Showing posts with label commerce. Show all posts
Showing posts with label commerce. Show all posts

Sunday, May 11, 2008

Mike D'Antoni = D-Bag



Mike D'Antoni should be coaching the Bulls. Their roster fits his offensive system better than the Knicks. They're 2-3 years closer than the Knicks to competing in the Conference Finals. And look at that stash -- pure Chicago.

But the Knicks offered more money, proving, once again, that capitalism is friggin' awesome, and way more important than championship rings and working in a city where the entire waterfront is public property, "forever open, clear and free."

Good luck with Zach Randolph and Eddie Curry.

Thursday, April 10, 2008

Hugo Chavez says: Castro predicted fall of dollar; Also, that I would forget to call my parents last weekend.



File under: Duh.

The dollar could never sustain its monolithic standing as the premiere currency of the world, especially as we near the globalised utopia as envisioned by Thomas Friedman and Ronald McDonald. I bet Fidel also predicted that the Roman Empire would one day come to a terrible end at the hands of the Vandals and Visigoths.

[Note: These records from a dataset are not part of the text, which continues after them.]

/-- An ingest unit being assembled (R236): timestamp, packets received by sequence number, and when a packet with a
later timestamp first arrived. -/
structure OpenUnit where
  timestamp : Nat
  packets : List (Nat × List Byte)
  markerSeq : Option Nat
  randomAccess : Bool
  laterAt : Option Nat
  deriving DecidableEq, Repr

/-- An ingest channel (R234-R246). -/
structure LiveChannel where
  ssrc : Option Nat := none
  units : List OpenUnit := []
  /-- Timestamp and last sequence number of the last closed unit. -/
  lastClosed : Option (Nat × Nat) := none
  /-- The lowest sequence number received since enable, for the first unit. -/
  firstSeq : Option Nat := none
  deriving DecidableEq, Repr

/-- A resident vocabulary (R251-R256), with its image's tables. -/
structure Vocab where
  slot : Nat
  digest : Nat
  plate : Nat
  model : Nat
  presplit : Nat
  byteBase : Nat
  bos : Nat
  eos : Nat
  pad : Nat
  flags : Nat
  unkScore : Int
  tokens : List (List Byte × Nat)
  merges : List (Nat × Nat × Nat)
  scores : List Int
  kib : Nat
  deriving DecidableEq, Repr

/-- A resident grammar (R278, R279). -/
structure Grammar where
  digest : Nat
  plate : Nat
  vocabDigest : Nat
  classes : List Nat
  /-- Per state: mask index, accepting, transitions (class, next). -/
  states : List (Nat × Bool × List (Nat × Nat))
  masks : List (List Byte)
  bytes : Nat
  deriving DecidableEq, Repr

/-- A generation context (R271-R282). -/
structure GenCtx where
  lane : Nat
  idx : Nat
  owner : ReqPath
  vocab : Nat
  request : Nat
  grammar : Nat
  maxTokens : Nat
  outCap : Nat
  includeStop : Bool
  addBos : Bool
  stops : List (List Byte)
  prompt : List Nat
  /-- Addresses of the output buffer, mailbox and mask buffer in the run's address space. -/
  outAddr : Nat
  mailboxAddr : Nat
  maskAddr : Nat
  /-- The counters by which run and lane signal each other. -/
  runCounter : Nat
  state : Nat := 0
  tokens : Nat := 0
  /-- Bytes not yet scanned into characters (R274). -/
  carry : List Byte := []
  /-- Text after replacement that has not been released, and the bytes released. -/
  held : List Byte := []
  released : Nat := 0
  seenChar : Bool := false
  deriving DecidableEq, Repr

/-- The text block (R248-R285). -/
structure Text where
  oos : BitVec 64 := 0
  vocabs : List Vocab := []
  grammars : List Grammar := []
  gens : List GenCtx := []
  deriving DecidableEq, Repr

/-- The decode block (R199-R247): units out of service by class, and ingest channels. -/
structure Decode where
  oosJpeg : List Nat := []
  oosPng : List Nat := []
  oosVideo : List Nat := []
  oosAudio : List Nat := []
  oosAug : List Nat := []
  channels : List LiveChannel := List.replicate 64 {}
  deriving DecidableEq, Repr

/-- The stream engine (R97, R104-R106). -/
structure StreamEngine where
  /-- Contexts 0 to 511 in use, as (context, stream). -/
  ctxs : List (Nat × StreamCtx) := []
  selftestBusy : Bool := false
  /-- The counters and overflow bits of contexts freed and not opened again (R99). -/
  past : List (Nat × List Nat × BitVec 5) := []
  /-- Ends of witness logs in use: namespace and byte offset. -/
  witnessEnds : List (Nat × Nat) := []
  deriving DecidableEq, Repr

end Sys2Proof.Machine
end

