-- ==== Sys2Proof/Machine/State.lean ====
section
/-! DEFINITION. The machine's state: everything the spec gives the part, as plain data, the queue of waiting
commands, and the reset state. -/

namespace Sys2Proof.Machine

/-- The part's state. Fields carry their value at reset as their default. -/
structure State where
  /-- Commands that wait, first in, first out. -/
  pending : List Instr := []
  /-- The model's own counter: which free value of Config the next command takes. -/
  freeCtr : Nat := 0
  /-- The model's own record of what the part sent out, oldest first. -/
  out : List Emit := []
  /-- Device time in ns, the model's clock for the windows and time-outs of the spec. -/
  now : Nat := 0
  /-- BAR0 words that differ from their reset value, by rising offset. -/
  regs : List (Nat × Word) := []
  /-- What the part's fuses hold, once a trim load has read them, and what the last trim load loaded (R2-R6, R590). -/
  fuseArray : Option Fuses := none
  fuses : Fuses := {}
  evt : EventSeq := {}
  errlog : ErrorLog := {}
  backup : Backup := {}
  flash : BootFlash := {}
  boot : Boot := {}
  trustKept : TrustKept := {}
  trust : Trust := {}
  power : Power := {}
  rst : Rst := {}
  links : Links := {}
  pins : Pins := {}
  sideband : Sideband := {}
  nand : MediaKept := {}
  media : Media := {}
  streamEng : StreamEngine := {}
  decode : Decode := {}
  text : Text := {}
  mgr : RunMgr := {}
  field : Field := {}
  sync : Sync := {}
  obs : Obs := {}
  cmp : Cmp := {}
  yqi : Yqi := {}
  gnoz : Gnoz := {}
  pools : Pools := {}
  egress : Egress := {}
  shadow : Shadow := {}
  group : Group := {}
  /-- The group record on the media, kept over a reset (R527). -/
  groupRecord : Option GroupRecord := none
  /-- Bulk memory that software names by offset (R171, R463, R467). -/
  bulkMem : Memory := []
  /-- Host memory as the part sees it, keyed by function * 2^64 + address. -/
  hostMem : Memory := []
  deriving DecidableEq, Repr

/-- Why the part stops: no rule of the spec stops it, so no command answers with a fault. A command that needs one
would be unsafe to pass over in silence; there is none. -/
inductive Fault where
  /-- Raised by no command: the spec gives every command an outcome. Safe. -/
  | machineStopped
  deriving DecidableEq, Repr

/-- Why a command has no meaning here. -/
inductive Refusal where
  /-- The command is not modelled yet; raised by the dispatcher. Safe: nothing is claimed about it. -/
  | notModelled (mnemonic : String)
  deriving DecidableEq, Repr

/-- The machine right after a package reset has been accepted: every field at its default, which is the value the
spec gives for reset or the value named in the assumption log. -/
def State.reset : State := {}

end Sys2Proof.Machine
end

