/-- A zlib header (R165): its checks as the fields come. -/
def zlibHead (bs : List Bool) : Except InfStop (List Bool) := do
  let (cm, r) ← takeBits 4 bs
  if cm ≠ 8 then .error (badHead 2 cm bs)
  let (cinfo, r') ← takeBits 4 r
  if cinfo > 7 then .error (.err 0x0704 1 (2 ^ (cinfo + 8)) (some 32768) r)
  let (flg, r) ← takeBits 8 r'
  if (256 * (cm + 16 * cinfo) + flg) % 31 ≠ 0 then .error (badHead 3 (flg % 32) r')
  if flg / 32 % 2 = 1 then .error (.err 0x0707 1 1 (some 0) r')
  .ok r

/-- A gzip member header (R165). -/
def gzipHead (bs : List Bool) : Except InfStop (List Bool) := do
  let (magic, r) ← takeBits 16 bs
  if magic ≠ 0x8B1F then .error (badHead 1 magic bs)
  let (cm, r') ← takeBits 8 r
  if cm ≠ 8 then .error (badHead 2 cm r)
  let (flg, r) ← takeBits 8 r'
  if flg / 32 ≠ 0 then .error (badHead 4 flg r')
  let (_, r) ← takeBits 48 r
  let r ← (if flg / 4 % 2 = 1 then do
      let (n, r) ← takeBits 16 r
      let (_, r) ← takeBits (8 * n) r
      .ok r
    else .ok r)
  let r ← (if flg / 8 % 2 = 1 then skipString (r.length / 8 + 1) r else .ok r)
  let r ← (if flg / 16 % 2 = 1 then skipString (r.length / 8 + 1) r else .ok r)
  if flg / 2 % 2 = 1 then do
    let (x, r') ← takeBits 16 r
    let c := crc32 (bytesBetween bs r) % 65536
    if x ≠ c then .error (.err 0x0705 4 x (some c) r) else .ok r'
  else .ok r

/-- A decompression of formats 1 to 3 under way. Output, newest first, with the history before it; the lengths of a
block's codes and the codes. `phase` is PHASE of R178. `blocks` are the ended blocks: type and bytes. -/
structure Inflate where
  format : Nat
  phase : Nat := 0
  bits : List Bool
  room : Nat
  /-- EXPECTED_LENGTH; none: not checked. -/
  expected : Option Nat := none
  all : List Byte := []
  made : Nat := 0
  total : Nat := 0
  member : Nat := 0
  check : Nat := 0
  ended : Nat := 0
  head : BlockHead := { final := false, kind := 0 }
  litCode : Huff := { counts := [], syms := [] }
  distCode : Huff := { counts := [], syms := [] }
  pendLen : Nat := 0
  pendDist : Nat := 0
  /-- Bits of the chain up to the end of the input, and at the start of the block under way. -/
  endPos : Nat := 0
  start : Nat := 0
  blocks : List (Nat × Nat) := []
  deriving DecidableEq, Repr

/-- The place of the input in the chain, in bits. -/
def Inflate.pos (z : Inflate) (rest : List Bool) : Nat := z.endPos - rest.length

/-- A byte of output. -/
def Inflate.put (z : Inflate) (x : Byte) : Inflate :=
  { z with
    all := x :: z.all, made := z.made + 1, total := z.total + 1, member := z.member + 1,
    check := match z.format with | 2 => adlerAdd z.check x | 3 => crc32Add z.check x | _ => 0,
    blocks := match z.blocks with | (k, n) :: bs => (k, n + 1) :: bs | [] => [] }

/-- n bytes of a match. -/
def Inflate.copy (z : Inflate) (dist : Nat) : Nat → Inflate
  | 0 => z
  | n + 1 => (z.put (z.all.getD (dist - 1) 0)).copy dist n

/-- A match of n bytes as far as there is room; the rest is pending. -/
def Inflate.match_ (z : Inflate) (dist n : Nat) : Inflate :=
  let k := min n (z.room - z.made)
  { z.copy dist k with pendLen := n - k, pendDist := if n - k = 0 then 0 else dist }

/-- n more bytes would go beyond EXPECTED_LENGTH. -/
def Inflate.overrun (z : Inflate) (n : Nat) : Except InfStop Unit :=
  match z.expected with
  | some e => if z.total + n > e then .error (.err 0x0703 1 e (some (z.total + n)) z.bits) else .ok ()
  | none => .ok ()

def lenBase : List Nat :=
  [3, 4, 5, 6, 7, 8, 9, 10, 11, 13, 15, 17, 19, 23, 27, 31, 35, 43, 51, 59, 67, 83, 99, 115, 131, 163, 195, 227, 258]

def lenExtra (i : Nat) : Nat := if i < 8 ∨ i ≥ 28 then 0 else (i - 4) / 4

def distBase (i : Nat) : Nat := if i < 4 then i + 1 else 2 ^ (i / 2 - 1) * (2 + i % 2) + 1

def distExtra (i : Nat) : Nat := i / 2 - 1

/-- A block has ended (R178). -/
def Inflate.endBlock (z : Inflate) (rest : List Bool) : Inflate :=
  { z with bits := rest, phase := if z.head.final then 3 else 1, ended := z.ended + 1 }
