/-- Reads bulk memory by offset, the map region with the entries it holds. -/
def State.bulkRead (s : State) (a : Nat) : Nat → List Byte
  | 0 => []
  | n + 1 => s.bulkByte a :: s.bulkRead (a + 1) n

/-- Multiplication by the generator 0x02 in GF(2^8) with the polynomial 0x11D (R531). -/
def gfDouble (a : Byte) : Byte := if a.getLsbD 7 then (a <<< 1) ^^^ 0x1D else a <<< 1

/-- The product of the low `n` bits of b and a in GF(2^8) (R531). -/
def gfMulBits : Nat → Byte → Byte → Byte
  | 0, _, _ => 0
  | n + 1, a, b => (if b.getLsbD 0 then a else 0) ^^^ gfMulBits n (gfDouble a) (b >>> 1)

def gfMul (a b : Byte) : Byte := gfMulBits 8 a b

/-- a to the power n in GF(2^8). -/
def gfPow (a : Byte) : Nat → Byte
  | 0 => 1
  | n + 1 => gfMul a (gfPow a n)

/-- The inverse of a non-zero byte: its 254th power. -/
def gfInv (a : Byte) : Byte := gfPow a 254

/-- g to the power k (R531). -/
def gfGen (k : Nat) : Byte := gfPow 2 k

def scaleBytes (c : Byte) (a : List Byte) : List Byte := a.map (gfMul c)

/-- The xor of some shares, of `n` bytes each. -/
def xorAll (n : Nat) (l : List (List Byte)) : List Byte := l.foldl xorBytes (List.replicate n 0)

/-- P of the data shares of a stripe (R531). -/
def parityP (n : Nat) (d : List (List Byte)) : List Byte := xorAll n d

/-- Q of data shares given with their indexes (R531). -/
def parityQ (n : Nat) (d : List (Nat × List Byte)) : List Byte := xorAll n (d.map (fun x => scaleBytes (gfGen x.1) x.2))

/-- Recovers data share x of a stripe (R531) from its surviving data shares, with their indexes, and from P and Q where they
survive. `lost` names the lost data shares. More than two lost shares of the stripe give none. -/
def recoverShare (n : Nat) (data : List (Nat × List Byte)) (p q : Option (List Byte)) (lost : List Nat) (x : Nat) :
    Option (List Byte) :=
  let p' := p.map (fun v => xorBytes v (xorAll n (data.map (·.2))))
  let q' := q.map (fun v => xorBytes v (parityQ n data))
  match lost, p', q' with
  | [_], some a, _ => some a
  | [_], none, some b => some (scaleBytes (gfInv (gfGen x)) b)
  | [u, v], some a, some b =>
    let du := scaleBytes (gfInv (gfGen u ^^^ gfGen v)) (xorBytes b (scaleBytes (gfGen v) a))
    if x = u then some du else some (xorBytes a du)
  | _, _, _ => none

/-- G, the positions of the group, and W, the stripe width (R521, R530, R548). -/
def State.groupG (s : State) : Nat := max (s.regFld grpBase 1 7) 1

def State.groupW (s : State) : Nat := min s.groupG 16

/-- A namespace that belongs to the stripe group (R529). -/
def State.groupNs (s : State) (nsid : Nat) : Option GroupNs := s.group.namespaces.find? (fun g => g.nsid == nsid)

def State.memberNs (s : State) (nsid : Nat) : Bool := s.group.namespaces.any (fun g => g.nsid == nsid)

/-- The namespace as its users see it: a group namespace holds S stripes of W - 2 units (R529, R530). -/
def State.nsSeen (s : State) (ns : Nat) : Option NsInfo :=
  (s.nsInfo ns).map (fun x => match s.groupNs ns with
    | some g => { x with cap := g.stripes * (s.groupW - 2) }
    | none => x)

/-- The position of share j of a stripe, and its local map unit there (R530). -/
def State.sharePos (s : State) (stripe j : Nat) : Nat := (stripe + j) % s.groupG

def State.shareUnit (s : State) (stripe j : Nat) : Nat := stripe / s.groupG * s.groupW + j

/-- The stripe and the share of a group map unit (R530). -/
def State.unitStripe (s : State) (u : Nat) : Nat := u / (s.groupW - 2)

def State.unitShare (s : State) (u : Nat) : Nat := u % (s.groupW - 2)

/-- Where a share of another member stands in `remoteShares`. -/
def shareKey (ns stripe j : Nat) : Nat := ns * 2 ^ 64 + (stripe * 16 + j) * 16384

/-- A share's bytes: on this device a prepared share whose COMMIT is known, or the member namespace's unit; else what the
other member holds. -/
def State.shareBytes (s : State) (ns stripe j : Nat) : List Byte :=
  if s.sharePos stripe j = s.group.self then
    match s.group.prepared.reverse.find? (fun p => p.decided && p.nsid == ns && p.stripe == stripe && p.share == j) with
    | some p => p.data
    | none => s.unitBytes ns (s.shareUnit stripe j)
  else memRead s.group.remoteShares (shareKey ns stripe j) 16384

But Chavez couldn't just stick with the obvious: "I think if things continue on like this in the United States, we'll have to start preparing to receive the refugees here."

Oh that crazy, old codger. Refugee camp, here I come!

Sunday, November 04, 2007

When Brands Collide



Brady and Manning Meet in Battle of the Brands (NY Times)

Just hours away from the big Colts-Patriots game, and with all the hoopla surrounding these teams, it keeps coming down to two players -- Manning vs. Brady. Which is just how their respective sponsors would have it.

So are you a Peyton Man or a Brady Man? MasterCard and Sprint? Or Stetson cologne and ridiculously expensive watches? The last watch I bought was $8.97 at Wal-Mart, so you probably already know whose camp I fall into.

For as good as Brady is, he just seems a little too good. A little too rugged. A little too pretty. And, at least in his advertising persona, a little too devoid of anything resembling a sense of humor.



Honestly, how can you even begin to like him when he does this shit? Either he's a complete tool-bag, or one of the most ironically hilarious guys on the planet. And I get the feeling this cowboy doesn't do irony.

Manning, on the other hand, has got funny coming out the wazoo. In that old test of a presidential candidate's relatability, he's the guy you'd rather have a beer with. And, unlike Mr. Stetson up there, he refuses to take himself seriously.



Come on. It's not even a contest. So I guess it's no coincidence that the closest thing I have to a watch nowadays is my phone, courtesy of Sprint mobile. Thanks, Peyton. And thank you, Corporate America, for targeting my humor and my wallet so deliberately. Your check is in the mail.

Wednesday, September 26, 2007

Take That Villainy!



Sticking with the P-Fork theme:

Kim Gordon: Starbucks "Less Evil Than Universal"

Sure, why not.

Thursday, March 01, 2007

Starbucks Hates Africans!


Okay, that's not really true. I just like typing scandalous headlines. But it is true that Starbucks make millions, perhaps billions, exploiting coffee growers across our fair blue-green planet, and must be stopped at all costs, up to, and including, dumping coffee from the cup into the trash because even when you ask for "room for cream" they still give you way too much coffee and not enough room for cream. Oh yeah, I'm a damn-hell-ass rebel.

But seriously, if we can, Starbucks is making truckloads of money off of Ethiopian beans, using the nation of Ethiopia as a selling point, and Ethiopia, naturally, wants a piece of the action. Starbucks would probably acquiesce, were Ethiopia not asking for such a huge chunk of said action. Country vs. Company! Oh yeah!

To be fair, Starbucks is a huge buyer of Fair Trade coffee, and that's dandy. But Fair Trade growers are still at the mercy of the buyer. They don't demand a price. They get the "fair" value only if they can find someone nice enough to buy it. Were Ethiopian farmers (or more accurately, the nation) allowed to trademark coffee exports that specifically come from their nation, they could set the price for buyers to use their trademarked beans.

Of course, Starbucks' lawyers don't see it that way. And that's what this'll come down to. The lawyers of the Starbucktopia vs. Ethiopia, which placed 170th out of 177 countries in a recent UN ranking of human development. That doesn't necessarily mean Ethiopians can't afford a good lawyer for themselves, it just means that their farmers need a leg up in the market. Fair Trade? That's nice. But owning the name of the coffee you sweat and toil over? That's fair.

p.s. FYI, those are coffee cherries above, what the coffee bean looks like before being dried and roasted. You learn something new every day! Go tell your friends! Start a revolution!